Ruiz suggested that the insurance policy itself might not be the point of the ordinance. City officials “are looking at it to promote gun safety,” she said, through “the fee they’re going to charge, because they’re going to put that into gun safety programs.”

What are critics saying?

The gun lobby objects to the ordinance because it’s a government mandate. While the National Rifle Association, the National Shooting Sports Foundation, and other gun groups support things like liability insurance and gun safety training — and even profit from them — they draw the line at lawmakers forcing gun owners to use them. Doing so, they argue, amounts to an unconstitutional infringement on the Second Amendment.

The National Association For Gun Rights filed suit to block San Jose’s policy, arguing that the insurance requirement doesn’t alleviate “the scourge” of illegal gun use or recoup compensation from criminals. The NRA claims that the cost shuts out middle-class gun owners, and that the city’s real goal is to reduce gun ownership, not gun violence. P.B. Gomez, the founder of the Latino Rifle Association, described the insurance requirement as “fundamentally classist” and said he’s concerned that the ordinance will be enforced more often against Black and Latino gun owners, further harming an already overpoliced population.

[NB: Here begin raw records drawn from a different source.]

/-- Settling a Tally Unit touches that unit only, and keeps its seen level. -/
theorem State.settleTally_cases (s : State) (k : Sense) (w : Window) :
    ∃ c h n, s.settleTally k w = s.setTally k { seen := (s.tally k).seen, counting := c, hold := h, carried := n } ∨
      s.settleTally k w = s := by
  unfold State.settleTally
  split
  · exact ⟨_, _, _, .inl rfl⟩
  · split
    · exact ⟨_, _, _, .inl rfl⟩
    · exact ⟨none, none, 0, .inr rfl⟩

theorem State.settleTrack_lane (s : State) {w : Window} {l : Lane} (h : w.track = laneTrack l) :
    s.settleTrack w = s.settleLane l := by
  unfold State.settleTrack
  rw [h, laneOf_laneTrack]

theorem State.settleTrack_sense (s : State) {w : Window} {k : Sense} (h : w.track = senseTrack k) :
    s.settleTrack w = s.settleTally k w := by
  unfold State.settleTrack
  rw [h, laneOf_senseTrack, senseOf_senseTrack]

/-- Settling a track touches lanes and Tally Units only. -/
theorem State.settleTrack_eq (s : State) (w : Window) :
    s.settleTrack w = { s with lanes := (s.settleTrack w).lanes, tallies := (s.settleTrack w).tallies } := by
  rcases track_cases w.track with ⟨l, h⟩ | ⟨k, h⟩
  · rw [s.settleTrack_lane h]
    rcases s.settleLane_cases l with e | e <;> first | (rw [e]; done) | (rw [e]; rfl)
  · rw [s.settleTrack_sense h]
    rcases s.settleTally_cases k w with ⟨_, _, _, e | e⟩ <;> first | (rw [e]; done) | (rw [e]; rfl)

theorem laneTrack_injective {l m : Lane} (h : laneTrack l = laneTrack m) : l = m := by
  have e : (laneTrack l).val = (laneTrack m).val := by rw [h]
  exact Fin.ext e

theorem senseTrack_injective {k j : Sense} (h : senseTrack k = senseTrack j) : k = j := by
  have e : 16 + k.val = 16 + j.val := congrArg Fin.val h
  exact Fin.ext (by omega)

/-- Settling a track leaves the lanes that are other tracks alone. -/
theorem State.lane_settleTrack_other (s : State) (w : Window) (l : Lane) (h : w.track ≠ laneTrack l) :
    (s.settleTrack w).lane l = s.lane l := by
  rcases track_cases w.track with ⟨m, hm⟩ | ⟨k, hk⟩
  · have hne : m ≠ l := fun e => h (by rw [hm, e])
    rw [s.settleTrack_lane hm]
    rcases s.settleLane_cases m with e | e <;> rw [e]
    rw [State.lane_setDrive, if_neg hne]
  · rw [s.settleTrack_sense hk]
    rcases s.settleTally_cases k w with ⟨_, _, _, e | e⟩ <;> first | (rw [e]; done) | (rw [e]; rfl)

Dave Truslow, an NRA-certified firearm instructor and former insurance executive who advised San Jose officials on the policy, said that while he’s glad the mayor is advocating for gun safety, the ordinance is “unenforceable and redundant.” California already mandates gun locks with every sale, makes it a felony to leave guns accessible to kids, and requires gun buyers to get safety training, he pointed out. “Mayor Liccardo has urged a number of recommendations that are not evidence-based, while neglecting to implement those that are,” he said. As an example he cited Ceasefire, which coordinates the efforts of police, social services, and community members to reduce shootings.

Are any other cities or states weighing gun insurance requirements?

Yes. A bill currently pending in Congress would require gun owners to buy liability insurance when they purchase a firearm or risk a $10,000 fine. Its sponsor, U.S. Representative Carolyn Maloney of New York, has filed the bill every year since the 2012 Sandy Hook shooting, but it’s never advanced and is unlikely to pass the bitterly divided Senate. Massachusetts and New York, which first proposed gun liability requirements nearly 20 years ago, also have active bills. And Los Angeles is exploring an ordinance similar to San Jose’s. 

“Americans are asking Congress to provide real solutions for this epidemic and to evaluate both the human and economic cost of years of negligence,” Maloney told The Trace. “​​The gun industry must understand that deaths by their firearms have measurable effects on communities.”